## Work to complete
In the entries below, find each line bearing the string "true" and copy it.

## Source information
/-- The long decoder of a class (R33). -/
def decodeClass (c : BitVec 2) (x : Word) : Option Instr :=
  match c.toNat with
  | 1 => decodeU x
  | 2 => decodeV x
  | 3 => decodeT x
  | _ => none

/-- The encoding of an instruction is decoded as it. -/
def Encodes.Statement (i : Instr) : Prop :=
  match i.form with
  | .uniform => i.wf = true → decodeUniform (encodeUniform i) = some i
  | .vector => i.wf = true → decodeVector (encodeVector i) = some i
  | .long => i.wf = true → ∀ g : BitVec 4, decodeClass (encodeLong i).1 ((encodeLong i).1 ++ (g ++ (encodeLong i).2)) = some i
  | .event => encodeUniform i = 0 ∧ encodeVector i = 0 ∧ encodeLong i = (0, 0)

theorem Encodes.add (sd : BitVec 5) (sa : BitVec 5) (sb : BitVec 5) : Encodes.Statement (.add sd sa sb) := by
  intro h
  show decodeUniform (uSlot 1 sd sa 0 sb) = some (.add sd sa sb)
  delta decodeUniform
  simp only [uSlot_op, uSlot_sd, uSlot_sa, uSlot_sh, uSlot_sb]
  simp_all [Instr.wf, whenOk]

theorem Encodes.addi (sd : BitVec 5) (sa : BitVec 5) (imm : BitVec 10) : Encodes.Statement (.addi sd sa imm) := by
  intro h
  show decodeUniform (uSlotImm 2 sd sa imm) = some (.addi sd sa imm)
  delta decodeUniform
  simp only [uSlotImm_op, uSlotImm_sd, uSlotImm_sa, uSlotImm_imm]
  rfl

theorem Encodes.sub (sd : BitVec 5) (sa : BitVec 5) (sb : BitVec 5) : Encodes.Statement (.sub sd sa sb) := by
  intro h
  show decodeUniform (uSlot 3 sd sa 0 sb) = some (.sub sd sa sb)
  delta decodeUniform
  simp only [uSlot_op, uSlot_sd, uSlot_sa, uSlot_sh, uSlot_sb]
  simp_all [Instr.wf, whenOk]

theorem Encodes.mul (sd : BitVec 5) (sa : BitVec 5) (sb : BitVec 5) : Encodes.Statement (.mul sd sa sb) := by
  intro h
  show decodeUniform (uSlot 4 sd sa 0 sb) = some (.mul sd sa sb)
  delta decodeUniform
  simp only [uSlot_op, uSlot_sd, uSlot_sa, uSlot_sh, uSlot_sb]
  simp_all [Instr.wf, whenOk]

theorem Encodes.mulh (sd : BitVec 5) (sa : BitVec 5) (sb : BitVec 5) : Encodes.Statement (.mulh sd sa sb) := by
  intro h
  show decodeUniform (uSlot 5 sd sa 0 sb) = some (.mulh sd sa sb)
  delta decodeUniform
  simp only [uSlot_op, uSlot_sd, uSlot_sa, uSlot_sh, uSlot_sb]
  simp_all [Instr.wf, whenOk]

theorem Encodes.mulhu (sd : BitVec 5) (sa : BitVec 5) (sb : BitVec 5) : Encodes.Statement (.mulhu sd sa sb) := by
  intro h
  show decodeUniform (uSlot 6 sd sa 0 sb) = some (.mulhu sd sa sb)
  delta decodeUniform
  simp only [uSlot_op, uSlot_sd, uSlot_sa, uSlot_sh, uSlot_sb]
  simp_all [Instr.wf, whenOk]

theorem Encodes.and (sd : BitVec 5) (sa : BitVec 5) (sb : BitVec 5) : Encodes.Statement (.and sd sa sb) := by
  intro h
  show decodeUniform (uSlot 7 sd sa 0 sb) = some (.and sd sa sb)
  delta decodeUniform
  simp only [uSlot_op, uSlot_sd, uSlot_sa, uSlot_sh, uSlot_sb]
  simp_all [Instr.wf, whenOk]

theorem Encodes.andi (sd : BitVec 5) (sa : BitVec 5) (imm : BitVec 10) : Encodes.Statement (.andi sd sa imm) := by
  intro h
  show decodeUniform (uSlotImm 8 sd sa imm) = some (.andi sd sa imm)
  delta decodeUniform
  simp only [uSlotImm_op, uSlotImm_sd, uSlotImm_sa, uSlotImm_imm]
  rfl

theorem Encodes.or (sd : BitVec 5) (sa : BitVec 5) (sb : BitVec 5) : Encodes.Statement (.or sd sa sb) := by
  intro h
  show decodeUniform (uSlot 9 sd sa 0 sb) = some (.or sd sa sb)
  delta decodeUniform
  simp only [uSlot_op, uSlot_sd, uSlot_sa, uSlot_sh, uSlot_sb]
  simp_all [Instr.wf, whenOk]

theorem Encodes.ori (sd : BitVec 5) (sa : BitVec 5) (imm : BitVec 10) : Encodes.Statement (.ori sd sa imm) := by
  intro h
  show decodeUniform (uSlotImm 10 sd sa imm) = some (.ori sd sa imm)
  delta decodeUniform
  simp only [uSlotImm_op, uSlotImm_sd, uSlotImm_sa, uSlotImm_imm]
  rfl

theorem Encodes.xor (sd : BitVec 5) (sa : BitVec 5) (sb : BitVec 5) : Encodes.Statement (.xor sd sa sb) := by
  intro h
  show decodeUniform (uSlot 11 sd sa 0 sb) = some (.xor sd sa sb)
  delta decodeUniform
  simp only [uSlot_op, uSlot_sd, uSlot_sa, uSlot_sh, uSlot_sb]
  simp_all [Instr.wf, whenOk]

theorem Encodes.xori (sd : BitVec 5) (sa : BitVec 5) (imm : BitVec 10) : Encodes.Statement (.xori sd sa imm) := by
  intro h
  show decodeUniform (uSlotImm 12 sd sa imm) = some (.xori sd sa imm)
  delta decodeUniform
  simp only [uSlotImm_op, uSlotImm_sd, uSlotImm_sa, uSlotImm_imm]
  rfl

theorem Encodes.shl (sd : BitVec 5) (sa : BitVec 5) (sb : BitVec 5) : Encodes.Statement (.shl sd sa sb) := by
  intro h
  show decodeUniform (uSlot 13 sd sa 0 sb) = some (.shl sd sa sb)
  delta decodeUniform
  simp only [uSlot_op, uSlot_sd, uSlot_sa, uSlot_sh, uSlot_sb]
  simp_all [Instr.wf, whenOk]

theorem Encodes.shli (sd : BitVec 5) (sa : BitVec 5) (imm : BitVec 10) : Encodes.Statement (.shli sd sa imm) := by
  intro h
  show decodeUniform (uSlotImm 14 sd sa imm) = some (.shli sd sa imm)
  delta decodeUniform
  simp only [uSlotImm_op, uSlotImm_sd, uSlotImm_sa, uSlotImm_imm]
  simp_all [Instr.wf, whenOk]

theorem Encodes.shr (sd : BitVec 5) (sa : BitVec 5) (sb : BitVec 5) : Encodes.Statement (.shr sd sa sb) := by
  intro h
  show decodeUniform (uSlot 15 sd sa 0 sb) = some (.shr sd sa sb)
  delta decodeUniform
  simp only [uSlot_op, uSlot_sd, uSlot_sa, uSlot_sh, uSlot_sb]
  simp_all [Instr.wf, whenOk]

theorem Encodes.shri (sd : BitVec 5) (sa : BitVec 5) (imm : BitVec 10) : Encodes.Statement (.shri sd sa imm) := by
  intro h
  show decodeUniform (uSlotImm 16 sd sa imm) = some (.shri sd sa imm)
  delta decodeUniform
  simp only [uSlotImm_op, uSlotImm_sd, uSlotImm_sa, uSlotImm_imm]
  simp_all [Instr.wf, whenOk]

theorem Encodes.sra (sd : BitVec 5) (sa : BitVec 5) (sb : BitVec 5) : Encodes.Statement (.sra sd sa sb) := by
  intro h
  show decodeUniform (uSlot 17 sd sa 0 sb) = some (.sra sd sa sb)
  delta decodeUniform
  simp only [uSlot_op, uSlot_sd, uSlot_sa, uSlot_sh, uSlot_sb]
  simp_all [Instr.wf, whenOk]

theorem Encodes.srai (sd : BitVec 5) (sa : BitVec 5) (imm : BitVec 10) : Encodes.Statement (.srai sd sa imm) := by
  intro h
  show decodeUniform (uSlotImm 18 sd sa imm) = some (.srai sd sa imm)
  delta decodeUniform
  simp only [uSlotImm_op, uSlotImm_sd, uSlotImm_sa, uSlotImm_imm]
  simp_all [Instr.wf, whenOk]

theorem Encodes.min (sd : BitVec 5) (sa : BitVec 5) (sb : BitVec 5) : Encodes.Statement (.min sd sa sb) := by
  intro h
  show decodeUniform (uSlot 19 sd sa 0 sb) = some (.min sd sa sb)
  delta decodeUniform
  simp only [uSlot_op, uSlot_sd, uSlot_sa, uSlot_sh, uSlot_sb]
  simp_all [Instr.wf, whenOk]

theorem Encodes.max (sd : BitVec 5) (sa : BitVec 5) (sb : BitVec 5) : Encodes.Statement (.max sd sa sb) := by
  intro h
  show decodeUniform (uSlot 20 sd sa 0 sb) = some (.max sd sa sb)
  delta decodeUniform
  simp only [uSlot_op, uSlot_sd, uSlot_sa, uSlot_sh, uSlot_sb]
  simp_all [Instr.wf, whenOk]

theorem Encodes.minu (sd : BitVec 5) (sa : BitVec 5) (sb : BitVec 5) : Encodes.Statement (.minu sd sa sb) := by
  intro h
  show decodeUniform (uSlot 21 sd sa 0 sb) = some (.minu sd sa sb)
  delta decodeUniform
  simp only [uSlot_op, uSlot_sd, uSlot_sa, uSlot_sh, uSlot_sb]
  simp_all [Instr.wf, whenOk]

theorem Encodes.maxu (sd : BitVec 5) (sa : BitVec 5) (sb : BitVec 5) : Encodes.Statement (.maxu sd sa sb) := by
  intro h
  show decodeUniform (uSlot 22 sd sa 0 sb) = some (.maxu sd sa sb)
  delta decodeUniform
  simp only [uSlot_op, uSlot_sd, uSlot_sa, uSlot_sh, uSlot_sb]
  simp_all [Instr.wf, whenOk]

theorem Encodes.addx (sd : BitVec 5) (sa : BitVec 5) (sb : BitVec 5) (sh : BitVec 5) : Encodes.Statement (.addx sd sa sb sh) := by
  intro h
  show decodeUniform (uSlot 23 sd sa sh sb) = some (.addx sd sa sb sh)
  delta decodeUniform
  simp only [uSlot_op, uSlot_sd, uSlot_sa, uSlot_sh, uSlot_sb]
  rfl

theorem Encodes.clz (sd : BitVec 5) (sa : BitVec 5) : Encodes.Statement (.clz sd sa) := by
  intro h
  show decodeUniform (uSlot 24 sd sa 0 0) = some (.clz sd sa)
  delta decodeUniform
  simp only [uSlot_op, uSlot_sd, uSlot_sa, uSlot_sh, uSlot_sb, uSlot_zero]
  simp_all [Instr.wf, whenOk]

theorem Encodes.popc (sd : BitVec 5) (sa : BitVec 5) : Encodes.Statement (.popc sd sa) := by
  intro h
  show decodeUniform (uSlot 25 sd sa 0 0) = some (.popc sd sa)
  delta decodeUniform
  simp only [uSlot_op, uSlot_sd, uSlot_sa, uSlot_sh, uSlot_sb, uSlot_zero]
  simp_all [Instr.wf, whenOk]

theorem Encodes.bext (sd : BitVec 5) (sa : BitVec 5) (sb : BitVec 5) : Encodes.Statement (.bext sd sa sb) := by
  intro h
  show decodeUniform (uSlot 26 sd sa 0 sb) = some (.bext sd sa sb)
  delta decodeUniform
  simp only [uSlot_op, uSlot_sd, uSlot_sa, uSlot_sh, uSlot_sb]
  simp_all [Instr.wf, whenOk]

theorem Encodes.sext (sd : BitVec 5) (sa : BitVec 5) (imm : BitVec 10) : Encodes.Statement (.sext sd sa imm) := by
  intro h
  show decodeUniform (uSlotImm 27 sd sa imm) = some (.sext sd sa imm)
  delta decodeUniform
  simp only [uSlotImm_op, uSlotImm_sd, uSlotImm_sa, uSlotImm_imm]
  simp_all [Instr.wf, whenOk]

theorem Encodes.slt (sd : BitVec 5) (sa : BitVec 5) (sb : BitVec 5) : Encodes.Statement (.slt sd sa sb) := by
  intro h
  show decodeUniform (uSlot 28 sd sa 0 sb) = some (.slt sd sa sb)
  delta decodeUniform
  simp only [uSlot_op, uSlot_sd, uSlot_sa, uSlot_sh, uSlot_sb]
  simp_all [Instr.wf, whenOk]

theorem Encodes.sltu (sd : BitVec 5) (sa : BitVec 5) (sb : BitVec 5) : Encodes.Statement (.sltu sd sa sb) := by
  intro h
  show decodeUniform (uSlot 29 sd sa 0 sb) = some (.sltu sd sa sb)
  delta decodeUniform
  simp only [uSlot_op, uSlot_sd, uSlot_sa, uSlot_sh, uSlot_sb]
  simp_all [Instr.wf, whenOk]

theorem Encodes.qeq (qd : BitVec 3) (sa : BitVec 5) (sb : BitVec 5) : Encodes.Statement (.qeq qd sa sb) := by
  intro h
  show decodeUniform (uSlot 30 (q5 qd) sa 0 sb) = some (.qeq qd sa sb)
  delta decodeUniform
  simp only [uSlot_op, uSlot_sd, uSlot_sa, uSlot_sh, uSlot_sb, qIdx_q5, qOk_q5]
  simp_all [Instr.wf, whenOk]

theorem Encodes.qne (qd : BitVec 3) (sa : BitVec 5) (sb : BitVec 5) : Encodes.Statement (.qne qd sa sb) := by
  intro h
  show decodeUniform (uSlot 31 (q5 qd) sa 0 sb) = some (.qne qd sa sb)
  delta decodeUniform
  simp only [uSlot_op, uSlot_sd, uSlot_sa, uSlot_sh, uSlot_sb, qIdx_q5, qOk_q5]
  simp_all [Instr.wf, whenOk]

theorem Encodes.qlt (qd : BitVec 3) (sa : BitVec 5) (sb : BitVec 5) : Encodes.Statement (.qlt qd sa sb) := by
  intro h
  show decodeUniform (uSlot 32 (q5 qd) sa 0 sb) = some (.qlt qd sa sb)
  delta decodeUniform
  simp only [uSlot_op, uSlot_sd, uSlot_sa, uSlot_sh, uSlot_sb, qIdx_q5, qOk_q5]
  simp_all [Instr.wf, whenOk]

## Answer space
  | .uniform => i.wf = true → decodeUniform (encodeUniform i) = some i
  | .vector => i.wf = true → decodeVector (encodeVector i) = some i
  | .long => i.wf = true → ∀ g : BitVec 4, decodeClass (encodeLong i).1 ((encodeLong i).1 ++ (g ++ (encodeLong i).2)) = some i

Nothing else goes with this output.